Start of Data section

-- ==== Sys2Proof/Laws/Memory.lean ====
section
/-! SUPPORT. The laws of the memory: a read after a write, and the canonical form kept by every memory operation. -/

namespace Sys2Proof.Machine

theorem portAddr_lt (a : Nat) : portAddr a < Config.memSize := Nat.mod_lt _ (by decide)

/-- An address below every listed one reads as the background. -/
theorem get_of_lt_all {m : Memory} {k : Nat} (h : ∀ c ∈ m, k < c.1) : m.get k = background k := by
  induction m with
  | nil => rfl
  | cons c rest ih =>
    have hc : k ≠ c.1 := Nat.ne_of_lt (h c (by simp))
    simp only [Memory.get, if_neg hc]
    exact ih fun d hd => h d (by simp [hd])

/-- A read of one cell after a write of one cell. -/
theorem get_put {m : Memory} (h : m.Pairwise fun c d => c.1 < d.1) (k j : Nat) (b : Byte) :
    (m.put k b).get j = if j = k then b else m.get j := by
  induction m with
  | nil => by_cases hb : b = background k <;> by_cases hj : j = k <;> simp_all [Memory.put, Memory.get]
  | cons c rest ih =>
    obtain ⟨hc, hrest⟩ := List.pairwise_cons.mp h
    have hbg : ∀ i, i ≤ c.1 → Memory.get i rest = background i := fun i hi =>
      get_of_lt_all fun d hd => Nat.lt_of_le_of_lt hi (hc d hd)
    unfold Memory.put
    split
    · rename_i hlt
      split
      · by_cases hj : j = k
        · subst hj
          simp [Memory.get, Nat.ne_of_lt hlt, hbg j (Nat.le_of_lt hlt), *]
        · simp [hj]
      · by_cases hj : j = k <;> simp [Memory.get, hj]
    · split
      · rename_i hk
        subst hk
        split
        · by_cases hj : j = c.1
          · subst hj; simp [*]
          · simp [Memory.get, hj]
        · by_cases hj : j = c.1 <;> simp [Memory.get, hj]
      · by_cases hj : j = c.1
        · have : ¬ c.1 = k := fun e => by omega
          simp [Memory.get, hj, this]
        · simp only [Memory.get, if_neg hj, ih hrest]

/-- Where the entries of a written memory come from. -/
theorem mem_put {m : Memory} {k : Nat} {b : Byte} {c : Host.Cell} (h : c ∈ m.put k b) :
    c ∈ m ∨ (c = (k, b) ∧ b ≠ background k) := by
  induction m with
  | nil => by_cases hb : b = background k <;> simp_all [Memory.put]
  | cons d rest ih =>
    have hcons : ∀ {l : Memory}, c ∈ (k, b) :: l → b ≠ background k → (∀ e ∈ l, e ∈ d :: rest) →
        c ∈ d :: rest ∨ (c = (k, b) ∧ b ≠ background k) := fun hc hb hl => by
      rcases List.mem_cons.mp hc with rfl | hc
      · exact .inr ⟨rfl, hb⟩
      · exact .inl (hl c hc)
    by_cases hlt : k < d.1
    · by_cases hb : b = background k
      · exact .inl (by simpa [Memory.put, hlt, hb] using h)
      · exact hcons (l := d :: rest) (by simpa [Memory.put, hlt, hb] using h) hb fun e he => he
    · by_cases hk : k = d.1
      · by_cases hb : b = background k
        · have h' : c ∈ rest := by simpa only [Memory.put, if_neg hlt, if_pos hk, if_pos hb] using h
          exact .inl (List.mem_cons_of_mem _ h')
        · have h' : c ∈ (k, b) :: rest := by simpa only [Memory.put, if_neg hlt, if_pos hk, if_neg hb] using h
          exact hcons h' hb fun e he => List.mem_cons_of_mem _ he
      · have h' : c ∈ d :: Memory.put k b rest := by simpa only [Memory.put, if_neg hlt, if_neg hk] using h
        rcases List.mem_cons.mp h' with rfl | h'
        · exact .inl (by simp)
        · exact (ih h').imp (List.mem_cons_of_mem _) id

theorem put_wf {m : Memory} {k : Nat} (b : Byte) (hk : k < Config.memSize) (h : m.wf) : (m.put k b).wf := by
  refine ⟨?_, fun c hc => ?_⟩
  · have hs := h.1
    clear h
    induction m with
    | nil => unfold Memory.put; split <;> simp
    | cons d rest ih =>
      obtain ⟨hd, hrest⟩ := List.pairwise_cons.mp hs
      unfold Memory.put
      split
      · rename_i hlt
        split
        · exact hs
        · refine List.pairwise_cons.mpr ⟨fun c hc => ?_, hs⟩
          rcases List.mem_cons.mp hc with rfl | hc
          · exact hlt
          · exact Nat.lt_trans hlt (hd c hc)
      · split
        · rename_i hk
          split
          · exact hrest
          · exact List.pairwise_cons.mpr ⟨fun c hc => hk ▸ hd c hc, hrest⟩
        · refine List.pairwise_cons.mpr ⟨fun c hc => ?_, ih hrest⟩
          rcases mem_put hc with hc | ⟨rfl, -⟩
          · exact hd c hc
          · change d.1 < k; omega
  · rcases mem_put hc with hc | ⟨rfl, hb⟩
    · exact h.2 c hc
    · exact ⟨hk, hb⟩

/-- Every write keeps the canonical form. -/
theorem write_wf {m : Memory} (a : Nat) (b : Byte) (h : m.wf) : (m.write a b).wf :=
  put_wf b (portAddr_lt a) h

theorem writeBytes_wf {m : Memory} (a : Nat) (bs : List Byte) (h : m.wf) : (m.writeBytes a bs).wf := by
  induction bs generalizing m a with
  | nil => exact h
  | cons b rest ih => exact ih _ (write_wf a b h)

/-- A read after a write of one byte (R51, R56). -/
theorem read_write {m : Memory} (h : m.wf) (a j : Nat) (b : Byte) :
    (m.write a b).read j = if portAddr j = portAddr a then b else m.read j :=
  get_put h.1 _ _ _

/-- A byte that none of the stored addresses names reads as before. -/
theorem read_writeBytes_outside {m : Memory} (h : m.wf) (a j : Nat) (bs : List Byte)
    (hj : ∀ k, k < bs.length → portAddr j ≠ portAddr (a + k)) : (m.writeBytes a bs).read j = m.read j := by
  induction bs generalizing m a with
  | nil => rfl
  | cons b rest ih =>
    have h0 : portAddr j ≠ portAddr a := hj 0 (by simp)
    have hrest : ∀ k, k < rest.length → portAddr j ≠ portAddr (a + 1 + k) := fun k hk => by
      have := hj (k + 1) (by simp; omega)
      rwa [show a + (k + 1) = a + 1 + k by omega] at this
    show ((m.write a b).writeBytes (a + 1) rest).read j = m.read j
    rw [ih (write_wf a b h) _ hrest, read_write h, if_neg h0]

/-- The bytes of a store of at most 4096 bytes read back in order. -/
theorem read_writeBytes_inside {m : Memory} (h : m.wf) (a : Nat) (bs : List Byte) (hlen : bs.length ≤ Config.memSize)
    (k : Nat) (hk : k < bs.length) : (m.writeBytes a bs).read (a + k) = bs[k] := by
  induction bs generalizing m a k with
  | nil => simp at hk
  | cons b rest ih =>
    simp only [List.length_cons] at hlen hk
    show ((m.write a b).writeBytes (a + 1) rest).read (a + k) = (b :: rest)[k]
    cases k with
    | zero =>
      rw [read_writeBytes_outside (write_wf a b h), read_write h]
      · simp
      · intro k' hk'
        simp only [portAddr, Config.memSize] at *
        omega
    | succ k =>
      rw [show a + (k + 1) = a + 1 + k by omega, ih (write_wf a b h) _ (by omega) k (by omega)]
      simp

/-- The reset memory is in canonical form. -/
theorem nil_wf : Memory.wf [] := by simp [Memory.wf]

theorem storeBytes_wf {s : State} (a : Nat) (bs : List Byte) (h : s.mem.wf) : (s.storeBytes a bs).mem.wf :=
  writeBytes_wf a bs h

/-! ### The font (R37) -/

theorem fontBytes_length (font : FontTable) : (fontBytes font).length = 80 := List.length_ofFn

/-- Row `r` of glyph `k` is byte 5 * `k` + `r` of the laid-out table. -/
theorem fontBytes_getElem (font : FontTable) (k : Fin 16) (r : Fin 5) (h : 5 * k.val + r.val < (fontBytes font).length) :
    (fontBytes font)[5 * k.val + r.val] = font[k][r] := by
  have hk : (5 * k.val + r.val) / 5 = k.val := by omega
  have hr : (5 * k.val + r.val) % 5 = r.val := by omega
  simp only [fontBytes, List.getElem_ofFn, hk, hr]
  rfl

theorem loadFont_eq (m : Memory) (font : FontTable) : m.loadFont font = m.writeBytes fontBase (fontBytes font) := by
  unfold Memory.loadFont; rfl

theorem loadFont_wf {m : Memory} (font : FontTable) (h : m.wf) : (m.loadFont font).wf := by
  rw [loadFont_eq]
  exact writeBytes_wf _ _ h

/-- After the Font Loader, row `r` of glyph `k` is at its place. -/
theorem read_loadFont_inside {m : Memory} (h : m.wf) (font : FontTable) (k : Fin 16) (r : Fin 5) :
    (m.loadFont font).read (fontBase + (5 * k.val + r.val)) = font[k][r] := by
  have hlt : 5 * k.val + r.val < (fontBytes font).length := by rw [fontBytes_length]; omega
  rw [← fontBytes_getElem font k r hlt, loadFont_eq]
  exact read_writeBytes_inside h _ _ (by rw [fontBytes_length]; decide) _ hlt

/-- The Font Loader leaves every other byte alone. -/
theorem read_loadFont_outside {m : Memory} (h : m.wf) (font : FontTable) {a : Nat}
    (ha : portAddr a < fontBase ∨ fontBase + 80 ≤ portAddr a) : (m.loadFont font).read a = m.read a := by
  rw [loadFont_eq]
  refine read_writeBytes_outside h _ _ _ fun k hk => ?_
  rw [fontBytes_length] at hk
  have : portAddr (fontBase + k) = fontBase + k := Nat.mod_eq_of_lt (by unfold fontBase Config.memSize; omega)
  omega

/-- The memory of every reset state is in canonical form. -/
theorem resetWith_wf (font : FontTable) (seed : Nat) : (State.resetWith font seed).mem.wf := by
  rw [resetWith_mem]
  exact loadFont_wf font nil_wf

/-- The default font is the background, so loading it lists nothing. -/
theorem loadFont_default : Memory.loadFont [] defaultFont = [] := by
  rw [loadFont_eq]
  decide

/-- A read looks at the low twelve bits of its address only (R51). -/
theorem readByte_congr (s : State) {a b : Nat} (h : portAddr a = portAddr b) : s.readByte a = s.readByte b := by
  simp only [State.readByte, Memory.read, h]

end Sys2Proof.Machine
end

End of Data section
Start of Data section

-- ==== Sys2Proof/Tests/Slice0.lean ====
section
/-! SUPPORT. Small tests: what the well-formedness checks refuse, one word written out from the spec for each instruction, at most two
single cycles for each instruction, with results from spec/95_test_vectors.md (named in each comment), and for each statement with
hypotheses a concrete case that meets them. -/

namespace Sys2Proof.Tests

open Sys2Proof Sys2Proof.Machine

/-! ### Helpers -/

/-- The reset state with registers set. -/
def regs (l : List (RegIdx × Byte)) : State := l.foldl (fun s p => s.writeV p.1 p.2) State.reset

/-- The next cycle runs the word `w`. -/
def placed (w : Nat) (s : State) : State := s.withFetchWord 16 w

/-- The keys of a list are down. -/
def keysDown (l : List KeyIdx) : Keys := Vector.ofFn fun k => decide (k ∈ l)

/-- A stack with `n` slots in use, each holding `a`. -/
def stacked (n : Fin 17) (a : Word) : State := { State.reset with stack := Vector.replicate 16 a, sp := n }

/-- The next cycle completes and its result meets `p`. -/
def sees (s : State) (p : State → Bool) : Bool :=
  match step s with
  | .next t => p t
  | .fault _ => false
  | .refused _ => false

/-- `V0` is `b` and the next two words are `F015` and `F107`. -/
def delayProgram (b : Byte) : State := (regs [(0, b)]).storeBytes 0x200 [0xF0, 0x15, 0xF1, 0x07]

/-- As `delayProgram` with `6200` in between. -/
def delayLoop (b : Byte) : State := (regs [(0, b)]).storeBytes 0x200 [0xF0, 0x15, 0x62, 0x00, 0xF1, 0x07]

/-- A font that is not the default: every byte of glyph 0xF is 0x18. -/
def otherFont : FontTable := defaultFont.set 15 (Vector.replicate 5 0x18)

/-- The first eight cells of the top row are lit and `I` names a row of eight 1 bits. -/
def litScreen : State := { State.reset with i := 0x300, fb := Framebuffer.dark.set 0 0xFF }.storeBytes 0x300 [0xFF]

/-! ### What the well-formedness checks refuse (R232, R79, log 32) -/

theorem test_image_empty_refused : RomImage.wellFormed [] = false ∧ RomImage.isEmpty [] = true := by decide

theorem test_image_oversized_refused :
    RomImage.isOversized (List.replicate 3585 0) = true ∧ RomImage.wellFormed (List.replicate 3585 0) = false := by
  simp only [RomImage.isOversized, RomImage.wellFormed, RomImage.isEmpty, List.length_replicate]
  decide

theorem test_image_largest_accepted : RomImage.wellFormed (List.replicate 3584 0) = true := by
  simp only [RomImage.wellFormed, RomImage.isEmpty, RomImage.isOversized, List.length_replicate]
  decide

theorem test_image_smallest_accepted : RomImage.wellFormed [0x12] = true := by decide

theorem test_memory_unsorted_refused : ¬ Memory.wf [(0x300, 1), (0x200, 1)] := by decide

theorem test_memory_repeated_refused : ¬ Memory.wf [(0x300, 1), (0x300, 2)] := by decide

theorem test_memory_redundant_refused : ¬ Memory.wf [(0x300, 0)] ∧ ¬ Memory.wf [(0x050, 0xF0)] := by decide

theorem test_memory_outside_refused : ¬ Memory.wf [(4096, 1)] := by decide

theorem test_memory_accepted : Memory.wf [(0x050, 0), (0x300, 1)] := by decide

End of Data section

### Activity
Above are the records; copy exactly the lines from the line with "font (R37) -/" through the line with "laid-out table. -/", both included.

### Problem solution
/-! ### The font (R37) -/

theorem fontBytes_length (font : FontTable) : (fontBytes font).length = 80 := List.length_ofFn

/-- Row `r` of glyph `k` is byte 5 * `k` + `r` of the laid-out table. -/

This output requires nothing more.